Task to carry out:
Go over the entries and report the lines where the word "portFault" occurs.

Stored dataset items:

::::::::::

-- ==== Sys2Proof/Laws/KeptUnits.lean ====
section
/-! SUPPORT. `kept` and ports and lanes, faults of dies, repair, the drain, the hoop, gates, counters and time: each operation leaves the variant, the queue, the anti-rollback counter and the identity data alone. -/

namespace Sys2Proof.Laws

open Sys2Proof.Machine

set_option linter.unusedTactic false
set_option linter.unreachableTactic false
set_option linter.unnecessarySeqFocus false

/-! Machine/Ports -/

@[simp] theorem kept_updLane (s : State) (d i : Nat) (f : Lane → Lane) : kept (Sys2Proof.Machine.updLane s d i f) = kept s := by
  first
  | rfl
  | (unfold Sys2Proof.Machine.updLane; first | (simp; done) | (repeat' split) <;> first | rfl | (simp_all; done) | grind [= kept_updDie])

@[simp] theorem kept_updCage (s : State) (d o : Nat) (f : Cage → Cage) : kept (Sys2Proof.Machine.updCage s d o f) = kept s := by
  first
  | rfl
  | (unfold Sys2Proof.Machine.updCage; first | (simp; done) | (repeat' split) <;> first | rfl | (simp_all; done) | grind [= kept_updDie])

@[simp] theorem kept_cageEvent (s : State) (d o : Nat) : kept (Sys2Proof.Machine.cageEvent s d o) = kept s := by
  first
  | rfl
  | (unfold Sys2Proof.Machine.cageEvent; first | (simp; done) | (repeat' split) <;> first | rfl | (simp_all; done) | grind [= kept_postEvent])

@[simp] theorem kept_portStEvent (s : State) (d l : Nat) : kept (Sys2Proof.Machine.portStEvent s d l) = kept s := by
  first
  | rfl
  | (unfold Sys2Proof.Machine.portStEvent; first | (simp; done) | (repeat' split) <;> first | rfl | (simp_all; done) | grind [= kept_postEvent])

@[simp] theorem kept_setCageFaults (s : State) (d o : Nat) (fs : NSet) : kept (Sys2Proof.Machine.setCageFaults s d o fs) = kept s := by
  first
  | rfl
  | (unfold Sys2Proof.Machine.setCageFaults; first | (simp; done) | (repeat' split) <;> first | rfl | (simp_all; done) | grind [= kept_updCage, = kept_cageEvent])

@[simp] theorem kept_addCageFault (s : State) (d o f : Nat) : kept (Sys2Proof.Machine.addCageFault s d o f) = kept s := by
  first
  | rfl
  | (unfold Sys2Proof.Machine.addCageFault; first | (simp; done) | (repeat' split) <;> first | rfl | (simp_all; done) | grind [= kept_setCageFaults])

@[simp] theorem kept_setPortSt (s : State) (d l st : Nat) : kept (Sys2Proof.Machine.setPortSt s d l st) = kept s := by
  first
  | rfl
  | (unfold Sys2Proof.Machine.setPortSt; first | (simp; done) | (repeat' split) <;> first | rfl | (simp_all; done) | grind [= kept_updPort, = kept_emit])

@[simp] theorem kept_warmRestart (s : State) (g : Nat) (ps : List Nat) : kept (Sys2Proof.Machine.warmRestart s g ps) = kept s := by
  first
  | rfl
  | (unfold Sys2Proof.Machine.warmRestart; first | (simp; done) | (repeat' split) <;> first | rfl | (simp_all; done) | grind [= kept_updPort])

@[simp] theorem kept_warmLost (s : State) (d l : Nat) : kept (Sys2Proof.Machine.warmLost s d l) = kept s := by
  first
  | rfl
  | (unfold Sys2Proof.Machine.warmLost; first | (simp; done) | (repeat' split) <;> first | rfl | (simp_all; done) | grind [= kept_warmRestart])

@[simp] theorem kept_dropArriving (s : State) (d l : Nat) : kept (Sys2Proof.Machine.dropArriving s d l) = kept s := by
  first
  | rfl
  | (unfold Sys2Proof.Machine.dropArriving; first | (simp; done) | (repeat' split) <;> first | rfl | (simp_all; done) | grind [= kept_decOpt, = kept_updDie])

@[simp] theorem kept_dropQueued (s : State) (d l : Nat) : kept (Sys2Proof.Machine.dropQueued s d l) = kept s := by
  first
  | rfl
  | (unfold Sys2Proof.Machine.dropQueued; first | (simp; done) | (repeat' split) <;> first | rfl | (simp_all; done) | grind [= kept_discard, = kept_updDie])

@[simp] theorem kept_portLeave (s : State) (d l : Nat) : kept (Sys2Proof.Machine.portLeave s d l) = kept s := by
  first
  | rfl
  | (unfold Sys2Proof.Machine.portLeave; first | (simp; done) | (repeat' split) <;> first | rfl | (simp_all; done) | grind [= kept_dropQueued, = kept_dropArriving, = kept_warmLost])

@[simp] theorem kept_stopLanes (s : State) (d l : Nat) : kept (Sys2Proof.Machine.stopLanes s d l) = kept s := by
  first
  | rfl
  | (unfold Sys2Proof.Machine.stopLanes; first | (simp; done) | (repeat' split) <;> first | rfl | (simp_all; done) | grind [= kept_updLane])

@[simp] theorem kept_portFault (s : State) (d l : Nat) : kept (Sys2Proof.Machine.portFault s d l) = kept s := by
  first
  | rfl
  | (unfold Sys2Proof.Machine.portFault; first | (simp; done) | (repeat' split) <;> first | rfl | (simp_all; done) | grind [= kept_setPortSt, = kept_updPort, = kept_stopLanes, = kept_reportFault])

::::::::::

Result:
@[simp] theorem kept_portFault (s : State) (d l : Nat) : kept (Sys2Proof.Machine.portFault s d l) = kept s := by
  | (unfold Sys2Proof.Machine.portFault; first | (simp; done) | (repeat' split) <;> first | rfl | (simp_all; done) | grind [= kept_setPortSt, = kept_updPort, = kept_stopLanes, = kept_reportFault])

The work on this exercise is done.